You cannot remove baby teeth yourself, even if they are mobile. Extraction is a surgical procedure. An experienced specialist should remove teeth.
The Zuub.rf clinic has a children's department. Pediatric dentists and surgeons work here. The operation will be comfortable and completely safe for your baby.
How to extract a baby tooth from a child at home
So, we come to the most age-old question for many parents. And the answer to it is ambiguous. On the one hand, when a child’s baby tooth becomes loose, it usually falls out spontaneously, without causing pain or discomfort to the baby. On the other hand, if parents are so eager to take an active part in this process, then they should remember that:
- Children should not be allowed to chew on solid food: apples, carrots, crackers. This can damage the gum tissue.
- You should not try to remove a tooth when the child is crying and resisting. This will cause psychological trauma to your child.
- You cannot remove a tooth using improvised, non-sterile means. You can get an infection in your mouth.

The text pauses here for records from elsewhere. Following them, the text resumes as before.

/-! ## Stabling and restore (R174 to R179) -/

/-- R176: what the image of a tile leaves in place: its SRAM above the footprint and the rows above the grant. -/
def Tile.unimaged (t : Tile) (b : Bank) : Tile :=
  { t.idled with st := .stabled, rows := t.rows.filter fun e => b.rows ≤ e.1 }
/-- R178: a tile read back from its image over what it holds now. -/
def Tile.reload (t now : Tile) (b : Bank) : Tile :=
  let low (m : List Host.Cell) : List Host.Cell := m.filter fun e => e.1 < 1024 * b.foot
  let high (m : List Host.Cell) : List Host.Cell := m.filter fun e => 1024 * b.foot ≤ e.1
  { t with
    part := now.part, health := now.health, yhist := now.yhist, fwRegs := now.fwRegs
    rows := t.rows.filter (fun e => e.1 < b.rows) ++ now.rows.filter (fun e => b.rows ≤ e.1)
    sram := low t.sram ++ high now.sram
    spoi := t.spoi.filter (fun e => e.1 < 64 * b.foot) ++ now.spoi.filter (fun e => 64 * b.foot ≤ e.1) }
/-- R176: poison bits of 16-byte words: `w` words for each of some items. -/
def itemPoison (w : Nat) (ps : List Bool) : BitVec 256 :=
  (List.range ps.length).foldl (fun v i => if ps.getD i false then v ||| BitVec.ofNat 256 ((2 ^ w - 1) * 2 ^ (w * i)) else v) 0
/-- The registers of a context as bytes: values, then tags (DESIGN CHOICE, log 59). -/
def Ctx.bytes (c : Ctx) : List Byte :=
  (List.range 32).flatMap (fun r => bytesOf 8 (c.readS r).v.toNat) ++ (List.range 16).flatMap (fun r => bytesOf 1 (c.readP r).v.toNat) ++
    (List.range 8).flatMap (fun r => bytesOf 4 ((c.readB r).addr + (c.readB r).prep.toNat)) ++
    (List.range 32).flatMap (fun r => bytesOf 1 (tagOf (c.readS r).fmt (c.readS r).poi).toNat) ++
    (List.range 16).flatMap (fun r => bytesOf 1 (c.readP r).poi.toNat) ++ (List.range 8).flatMap (fun r => bytesOf 1 (c.readB r).poi.toNat)
/-- R176: a firmware context as bytes: its registers, FSTAT and trap registers, and where it stands (DESIGN CHOICE, log 59). -/
def Ctx.image (c : Ctx) : List Byte :=
  let held := match c.hold with
    | some h => h.until_
    | none => 0
  c.bytes ++ [c.fstat.toNat, c.trapc.toNat, c.trapb.toNat, c.trapm.toNat, c.trapt.toNat, c.pc, c.next, held, c.on.toNat].flatMap (bytesOf 8)
/-- R363 to R367: the cycle at which a row that a channel has read lands. -/
def ChCmd.rowDue (c : ChCmd) (j : Nat) : Nat := if c.what.writes then c.write0 + j else c.c + c.lag + 3 + j
/-- R173, R176: what a channel holds at F, with the rows it has read and not yet landed, each with the cycles after F at which
it is due (DESIGN CHOICE, log 59). -/
def ChCmd.image (c : ChCmd) (f : Nat) : List Byte :=
  bytesOf 32 (record [(0, 4, c.bundle), (4, 4, c.m), (8, 4, c.read), (12, 4, c.landed), (16, 8, c.busy - f), (24, 1, c.buf.length),
    (25, 1, c.poi.toNat), (26, 1, c.lag)]) ++
    c.buf.flatMap fun r => bytesOf 128 r.bits.toNat ++ bytesOf 16 (record [(0, 4, r.j), (4, 1, r.poi.toNat), (8, 8, c.rowDue r.j - f)])
/-- R173, R176: what a matrix command holds at F: its progress and the operands of the step under way, which give the sums
within it; those of the steps before stand in the accumulator tile (DESIGN CHOICE, log 59). -/
def MxCmd.image (m : MxCmd) (f : Nat) : List Byte :=
  let k := (f - m.c) / 32
  let rows (rs : List TroughRow) : List Byte := rs.flatMap fun r => bytesOf 48 r.bits.toNat ++ bytesOf 1 r.poi.toNat
  bytesOf 32 (record [(0, 4, m.bundle), (4, 1, m.slot), (5, 1, m.acc), (6, 2, k), (8, 2, (f - m.c) % 32), (10, 2, m.pops), (12, 2, m.rows),
    (14, 1, m.poi.toNat)]) ++
    (match m.steps[k]? with
    | some z => rows z.a ++ rows z.b ++ bytesOf 256 z.sa.toNat ++ bytesOf 256 z.sb.toNat ++ bytesOf 1 z.spoi.toNat
    | none => [])
/-- R173, R353: the watermark of an accumulator tile, with its format and latest writer (DESIGN CHOICE, log 59). -/
def AccTile.mark (a : AccTile) : List Byte := bytesOf 8 (record [(0, 1, a.wm), (1, 1, a.fp.toNat), (2, 6, a.writer)])
/-- R173, R353: a row that is still to become final, with the cycles after F at which it does; its value stands in the
accumulator tile (DESIGN CHOICE, log 59). -/
def AccFinal.image (e : AccFinal) (f : Nat) : List Byte :=
  bytesOf 8 (record [(0, 1, e.due - f), (1, 1, e.acc + 128 * e.val.isSome.toNat), (2, 1, e.row), (3, 1, e.wmark), (4, 4, e.writer)])
/-- R173, R176: row r of accumulator tile n as the image holds it: one that is to become final as it will be, one that a
matrix command works on with the sums of the K steps it has completed (DESIGN CHOICE, log 59). -/
def Tile.accImage (t : Tile) (n r f : Nat) : AccRow :=
  let old := (t.accAt n).row r
  match (t.finals.find? fun e => e.acc == n && e.row == r).bind (·.val) with
  | some v => v
  | none =>
    match t.mx.find? fun m => m.acc == n && m.rows ≤ r with
    | some m =>
      let m := { m with steps := m.steps.take ((f - m.c) / 32) }
      if m.steps.isEmpty then old else ⟨m.rowBits old r, m.rowPoi old r⟩
    | none => old
/-- R173, R176: the state of the engines of tile k at F: the summary of the fault record, the two sweep buffers, the watermarks
and rows still to become final, the channels, the matrix engine's commands (DESIGN CHOICE, log 59). -/
def State.engineImage (s : State) (q : Part) (k f : Nat) : List Byte :=
  let t := s.tile k
  let word (b : Option RowReg) : List Byte := match b with
    | some r => wordEntry r 0 0 0
    | none => bytesOf 144 0
  let bufs := s.sweepBuffers q k f
  bytesOf 64 (t.engines f) ++ word bufs.1 ++ word bufs.2 ++
    (List.range 8).flatMap (fun n => (t.accAt n).mark) ++ t.finals.flatMap (fun e => e.image f) ++
    ([t.ta, t.tb, t.g, t.sw].flatMap fun c => match c with
      | some c => c.image f
      | none => bytesOf 32 0) ++ t.mx.flatMap fun m => m.image f
/-- Bytes as the content of a block. -/
def cellsOf (bs : List Byte) : List Host.Cell := Memory.write [] 0 bs
/-- R176: the image of tile k at F, block by block, with poison bits (DESIGN CHOICE, log 59). -/
def State.imageOf (s : State) (q : Part) (b : Bank) (k f : Nat) : List (List Host.Cell × BitVec 256) :=
  let t := s.tile k
  let eng := s.engineImage q k f
  let a := q.recordAt (k % 256) (k / 256)
  let row (i : Nat) : RowReg := if i < b.rows then t.readV i else RowReg.zero
  let low := t.sram.filter fun e => e.1 < 1024 * b.foot
  let lowPoi := t.spoi.filter fun e => e.1 < 64 * b.foot
  let trough (tr : List TroughRow) : List Host.Cell × BitVec 256 :=
    (cellsOf (tr.flatMap fun r => bytesOf 48 r.bits.toNat), itemPoison 3 (tr.map (·.poi)))
  let accs (n : Nat) : List Host.Cell × BitVec 256 :=
    let rs := (List.range 32).map fun i => t.accImage n i f
    (cellsOf (rs.flatMap fun r => bytesOf 128 r.bits.toNat), itemPoison 8 (rs.map (·.poi)))
  (List.range 8).map (fun n => (blockCells s.dev (a + 4096 * n), blockPoison s.devPoi (a + 4096 * n))) ++
    (List.range 2).map (fun n => (cellsOf ((eng.drop (4096 * n)).take 4096), 0)) ++
    [(cellsOf (t.task.bytes ++ (List.range b.rows).flatMap (fun i => bytesOf 1 (tagOf (t.readV i).fmt (t.readV i).poi).toNat) ++
      bytesOf 8 t.task.fstat.toNat ++ bytesOf 8 t.la.toNat ++ bytesOf 8 t.lb.toNat ++ t.fw.image), 0), trough t.trA, trough t.trB] ++
    (List.range 8).map accs ++
    (List.range ((b.rows + 31) / 32)).map (fun n =>
      let rs := (List.range 32).map fun i => row (32 * n + i)
      (cellsOf (rs.flatMap fun r => bytesOf 128 r.bits.toNat), itemPoison 8 (rs.map (·.poi)))) ++
    (List.range ((b.foot + 3) / 4)).map fun n => (blockCells low (4096 * n), blockPoison lowPoi (4096 * n))
/-- R176, R177: a block sealed and put in its place (DESIGN CHOICE, log 59). -/
def State.storeBlock (s : State) (p : Nat) (l : Launch) (num : Nat) (c : List Host.Cell × BitVec 256) : State :=
  match s.part p with
  | none => s
  | some q =>
    let home := s.placeFor p q (q.blockTile num) fun _ => false
    let z : LoftBlock := ⟨num, home, q.stablings, c.1, c.2, loftTag (Config.stabKey s.onCount) p l num q.stablings c.1 c.2, false⟩
    (s.loftWrite home c.1 c.2).modPart p fun q => { q with stab := q.stab.map fun w => { w with blocks := w.blocks ++ [z] } }
/-- R176: the number of a tile within its partition. -/
def Part.tileIndex (q : Part) (k : Nat) : Nat := (k / 256 - 4 * q.py0) * (4 * q.w) + (k % 256 - 4 * q.px0)
/-- R174, R176, R177: the launch's state leaves its tiles for the lofts. -/
def State.stable (s : State) (p : Nat) (q : Part) (l : Launch) (z : Freeze) : State :=
  let ks := l.bank.wids.map (·.1)
  let images := (List.range ks.length).flatMap fun i =>
    let k := ks.getD i 0
    let im := s.imageOf q l.bank k z.f
    (List.range im.length).map fun n => (q.tileIndex k * 2 ^ 16 + n, im.getD n ([], 0))
  let image : Stabled := ⟨l, z, q.lbase, ks.map fun k => (k, s.tile k), q.links, q.arrivals, q.sweepWords, q.bars, q.ring,
    q.barFire, []⟩
  let s := s.modTiles ks fun _ t => t.unimaged l.bank
  let s := s.setPart p
    { q with run := none, freeze := none, stab := some image, stablings := q.stablings + 1, links := [], arrivals := [],
             sweepWords := [], bars := [], ring := none, barFire := none }
  (images.foldl (fun s e => s.storeBlock p l e.1 e.2) s).rest p
/-- STABLING (R174, R176, R161): once the record stands, every transfer and reply has completed, but for those that a flag
still holds back inside the tile (R204), and the services of the freeze are done, the launch is stabled, and the incoming
launch may start (R152) (DESIGN CHOICE, log 59). -/
def execStabling (p : Nat) (s : State) : Out :=
  .next (match s.part p with
    | none => s
    | some q =>
      match q.run, q.freeze with
      | some l, some z =>
        if !z.captured || z.outcome != .stable then s
        else if z.killed || z.discardReq then s.discardLate p (.stabling p)
        else
          let waits := l.bank.wids.any fun e => (s.tile e.1).ops.any fun o => o.open_ && !s.flagHolds e.1 o
          if waits || !q.pendRecs.isEmpty || !s.served q z then s.soon (.stabling p)
          else (s.stable p q l z).zeroGap p
      | _, _ => s)
/-- R151, R178: the scheduler resumes the pre-empted launch of a partition. R87 bars starts on fields that are not aligned and
says nothing of a restore, which the model lets go on (DESIGN CHOICE, log 18). -/
def State.restoreDue (s : State) (p : Nat) : Bool :=
  match s.part p with
  | none => false
  | some q =>
    q.stab.isSome && q.run.isNone && q.next.isNone && q.freeze.isNone && q.active && !s.trip &&
      q.resumesFirst ((s.eligible p).map fun j => (s.queue j).prio)
/-- R179: the first block of a stabled launch that fails. -/
def State.firstBad (s : State) (p : Nat) (q : Part) (z : Stabled) : Option Nat :=
  (z.blocks.find? fun b => s.blockFails p z.launch q.stablings b).map (·.num)
/-- R74: the generation of a stabled launch. -/
def Stabled.gen (z : Stabled) (other : Byte) : Byte := ((z.tiles.head?).map (·.2.task.gen)).getD other
/-- RESTORE (R178, R179): every block is read back and its tag checked; then the launch's state comes back and G is announced
(DESIGN CHOICE, log 59). -/
def execRestore (p : Nat) (s : State) : Out :=
  .next (match s.part p with
    | none => s
    | some q =>
      match q.stab with
      | none => s
      | some z =>
        if !s.restoreDue p then s
        else
          let q := { q with gen := z.gen q.gen }
          match s.firstBad p q z with
          | some b =>
            let s := (s.modTiles (z.tiles.map (·.1)) fun _ t => t.idled).setPart p { q with stab := none }
            (s.notePart p 0x0E b 0).conclude p { z.launch with charge := z.launch.charge + z.freeze.f + 1 } 2 3 0
          | none =>
            let bk := z.launch.bank
            let s := (s.setPart p { q with stab := none }).evict bk.covers
            let s := z.tiles.foldl (fun s e => s.modTile e.1 fun t => e.2.reload t bk) s
            (s.setPart p
              { q with run := some z.launch, stab := none, bank := bk, lbase := z.lbase,
                       freeze := some { z.freeze with outcome := .resume, resumeAt := none },
                       links := z.links, arrivals := z.arrivals, sweepWords := z.sweepWords, bars := z.bars, ring := z.ring,
                       barFire := z.barFire }).soon (.resume p))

- You cannot put pressure on the tooth or tilt it. This will cause pain to the child and damage the gums.
In addition, risks such as incomplete tooth extraction (when fragments remain in the gum), root fracture, injury to neighboring teeth and bone tissue, damage to the nerve and gums - when removing a tooth at home, increase many times over. In this case, you, as a non-specialist, cannot guarantee that everything will go smoothly and safely.
Therefore, do not waste your time on barbaric and long-outdated methods of removing baby teeth with unpredictable consequences: save your nerves and the health of your child! Make an appointment with a pediatric dentist, where, under sterile conditions, a knowledgeable, experienced doctor, in a cozy office, while showing cartoons, will quickly and painlessly remove the desired baby tooth.